What you are asked to do ->
What lines of the data below hold "streamOf"? Show them.

-*-

/-- The stream that takes a packet (R344). -/
def State.streamOf (s : State) (u dport pt ssrc : Nat) : Option Nat :=
  (List.range 8).find? (fun n => s.on (Reg.PORT_VID_CFG_EN n) && s.get (Reg.PORT_VID_CFG_PORT n) == u
    && s.portOwner (4 + u) == 3 && s.get (Reg.PORT_VID_DPORT_DPORT n) == dport && s.get (Reg.PORT_VID_CFG_PT n) == pt
    && (!s.on (Reg.PORT_VID_CFG_SSRCEN n) || s.get (Reg.PORT_VID_SSRC_SSRC n) == ssrc))

/-! ### The packet in its frame (R344). PRESUMED, log entry 96. -/

/-- What R344 and R346 read of an RTP packet. -/
structure Rtp where
  dport : Nat
  pt : Nat
  ssrc : W32
  ts : W32
  seq : Nat
  mark : Bool
  payload : List Byte
deriving DecidableEq, Repr

/-- `n` bytes at `i`, the highest first. -/
def beAt (b : List Byte) (i n : Nat) : Nat := ((b.drop i).take n).foldl (fun v x => v * 256 + x.toNat) 0

/-- The RTP packet in a UDP payload: CSRC list and header extension skipped, padding removed. -/
def parseRtp (dport : Nat) (b : List Byte) : Option Rtp :=
  let csrc := 12 + 4 * (byteAt b 0 % 16)
  let start := if byteAt b 0 / 16 % 2 = 1 then csrc + 4 + 4 * beAt b (csrc + 2) 2 else csrc
  let pad := if byteAt b 0 / 32 % 2 = 1 then byteAt b (b.length - 1) else 0
  if byteAt b 0 / 64 ≠ 2 ∨ b.length < start + pad then none
  else some {
    dport := dport, pt := byteAt b 1 % 128, ssrc := BitVec.ofNat 32 (beAt b 8 4), ts := BitVec.ofNat 32 (beAt b 4 4), seq := beAt b 2 2,
    mark := decide (128 ≤ byteAt b 1), payload := (b.drop start).take (b.length - start - pad) }

/-- The UDP datagram that begins at `i`. -/
def parseUdp (b : List Byte) (i : Nat) : Option Rtp :=
  let n := beAt b (i + 4) 2
  if n < 8 ∨ b.length < i + n then none else parseRtp (beAt b (i + 2) 2) ((b.drop (i + 8)).take (n - 8))

/-- The RTP packet in a frame without its FCS: UDP over unfragmented IPv4, or over IPv6 with no extension header, with or without one VLAN
tag (R344). -/
def parseFrame (b : List Byte) : Option Rtp :=
  let o := if beAt b 12 2 = 0x8100 then 18 else 14
  let type := beAt b (o - 2) 2
  if type = 0x0800 ∧ byteAt b o / 16 = 4 ∧ 5 ≤ byteAt b o % 16 ∧ beAt b (o + 6) 2 % 2 ^ 14 = 0 ∧ byteAt b (o + 9) = 17 then
    parseUdp b (o + 4 * (byteAt b o % 16))
  else if type = 0x86DD ∧ byteAt b o / 16 = 6 ∧ byteAt b (o + 6) = 17 then parseUdp b (o + 40)
  else none

/-- A matched packet in a frame of `len` bytes goes through the input buffer of 64 KiB, which drains at 2 Gbit/s, 4 ns a byte; one that finds no
room is discarded (R349). DEDUCED, log entry 96. -/
def State.streamTakes (s : State) (u n len : Nat) (x : Rtp) : State :=
  let drain := max s.vidDrain s.now
  if 4 * 65536 < drain - s.now + 4 * len then s.count Reg.PORT_VIDOVF_COUNT 1
  else { s with vidDrain := drain + 4 * len }.takePacket n x.ssrc x.ts x.seq x.mark x.payload ((s.port (4 + u)).sof - (s.latencies (4 + u)).1)

/-- An RTP packet has been received on uplink u, given by its fields. One that matches no stream leaves nothing here: its frame follows R106 as
RX_FRAME brings it, which reads the fields itself. DESIGN CHOICE, log entry 96. -/
def execVideoPacket (u : Fin 2) (dport : BitVec 16) (pt : BitVec 7) (ssrc ts : BitVec 32) (seq : BitVec 16) (mark : Bool) (len : BitVec 11)
    (payload : List Byte) (s : State) : Host.Outcome State Fault Refusal :=
  match s.streamOf u dport.toNat pt.toNat ssrc.toNat with
  | none => .next s
  | some n => .next (s.streamTakes u n len.toNat { dport := dport.toNat, pt := pt.toNat, ssrc := ssrc, ts := ts, seq := seq.toNat, mark := mark, payload := payload })

/-- The packet in a good frame with its FCS on port `p` and the stream that takes it (R344). -/
def State.streamPacket (s : State) (p : Nat) (b : List Byte) : Option (Nat × Rtp) :=
  if p < 4 ∨ b.length < 64 ∨ 1522 < b.length ∨ fcsCheck b ≠ 0 ∨ isPauseFrame b then none
  else (parseFrame (b.take (b.length - 4))).bind (fun x => (s.streamOf (p - 4) x.dport x.pt x.ssrc.toNat).map (fun n => (n, x)))

/-- RX_FRAME: the bytes from the destination address on, and the FCS received behind them. A packet of a camera stream goes to the reassembler
(R344); in half duplex the transmitter's deference ends with the reception (R315). -/
def execRxFrame (p : Fin 6) (b : List Byte) (cls : Option (Fin 8)) (rt : RxRoute) (fcs : BitVec 32) (s : State) :
    Host.Outcome State Fault Refusal :=
  if !(s.portUp p && s.on (Reg.PORT_LCFG_EN p)) then .next s
  else
    let all := b ++ leBytes 4 fcs.toNat
    match s.streamPacket p all with
    | some (n, x) => .next (s.streamTakes (p - 4) n all.length x)
    | none =>
      let t := (s.halfPort p (fun x => { x with rxBusy := false })).receive p all (cls.map (fun x => x.val)) rt.loc rt.toHost
      .next (if s.portFdx p then t else t.select p)

/-- The VID buffer header (10). -/
def AccessUnit.header (a : AccessUnit) (n written : Nat) (trunc : Bool) : List Byte :=
  let g := (if a.loss then 1 else 0) + (if a.nomark then 2 else 0) + (if trunc then 4 else 0) + (if a.irap then 8 else 0)
  [BitVec.ofNat 8 n, BitVec.ofNat 8 g] ++ leBytes 2 a.nals ++ leBytes 4 written ++ leBytes 4 a.ts.toNat ++ leBytes 2 a.seq0
    ++ leBytes 2 a.seq1 ++ leBytes 4 a.pkts ++ leBytes 8 a.t0 ++ leBytes 4 a.ssrc.toNat

/-- The oldest waiting AU of stream `n` goes to the next posted VID_BUF (R348, R110). One that cannot be read whole is flagged
LOSS, and dropped as such. DESIGN CHOICE, log entry 83. The pages are held until the copy has completed (R347). -/
def State.videoCopy (s : State) (n : Nat) : State :=
  match (s.vid n).ready with
  | [] => s
  | a :: q =>
    match s.ringFor 4 (fun r => gateBit (s.get (Reg.RING_CFG_SEL r)) n) with
    | none => s
    | some r =>
      match (s.ring r).q.find? Desc.posted with
      | none => s
      | some d =>
        let written := min a.len (d.len - 32)
        let trunc := decide (written < a.len)
        let s := s.modVid n (fun v => { v with ready := q, leaving := v.leaving ++ a.pgs })
        let r' := s.auRead a written
        let s := r'.2.2
        let a := { a with loss := a.loss || !r'.1 }
        if a.loss && !s.on (Reg.PORT_VID_CFG_DAMAGED n) then
          (s.count (Reg.PORT_VID_DROP_LOSS n) 1).modVid n (fun v => { v with leaving := v.leaving.filter (fun p => !a.pgs.contains p) })
        else
        let s := s.issue (.hostWrite d.addr (a.header n written trunc ++ r'.2.1))
        let s := s.modDesc r (fun e => e.is d.idx d.gen) (fun e => { e with prog := written, flags := some (true, true) })
        let time := some (BitVec.ofNat 32 a.tend)
        if trunc then
          let f := s.free
          f.2.finish r (fun e => e.is d.idx d.gen) statusPart (some (f.1.setWidth 16)) time
        else s.finish r (fun e => e.is d.idx d.gen) statusDone none time

/-- In each Gather every stream's oldest waiting AU goes, the streams ascending (R348). -/
def State.videoGather (s : State) : State := (s.each 8 (fun n t => t.videoCopy n)).releaseDue

/-- VID_BUF: the buffers of the chain at the head of ring n's work are posted, once all of it is consumed (R101, R103). -/
def execVidBuf (n : Fin 64) (s : State) : Host.Outcome State Fault Refusal :=
  match s.ready n 0x30 with
  | none => .next s
  | some d =>
    match (s.ring n).chain d with
    | none => .next s
    | some c => .next (s.modDesc n (inChain c) (fun e => { e with started := true }))

end Sys2Proof.Machine
end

-*-

Answer for the task ->
def State.streamOf (s : State) (u dport pt ssrc : Nat) : Option Nat :=
  match s.streamOf u dport.toNat pt.toNat ssrc.toNat with
  else (parseFrame (b.take (b.length - 4))).bind (fun x => (s.streamOf (p - 4) x.dport x.pt x.ssrc.toNat).map (fun n => (n, x)))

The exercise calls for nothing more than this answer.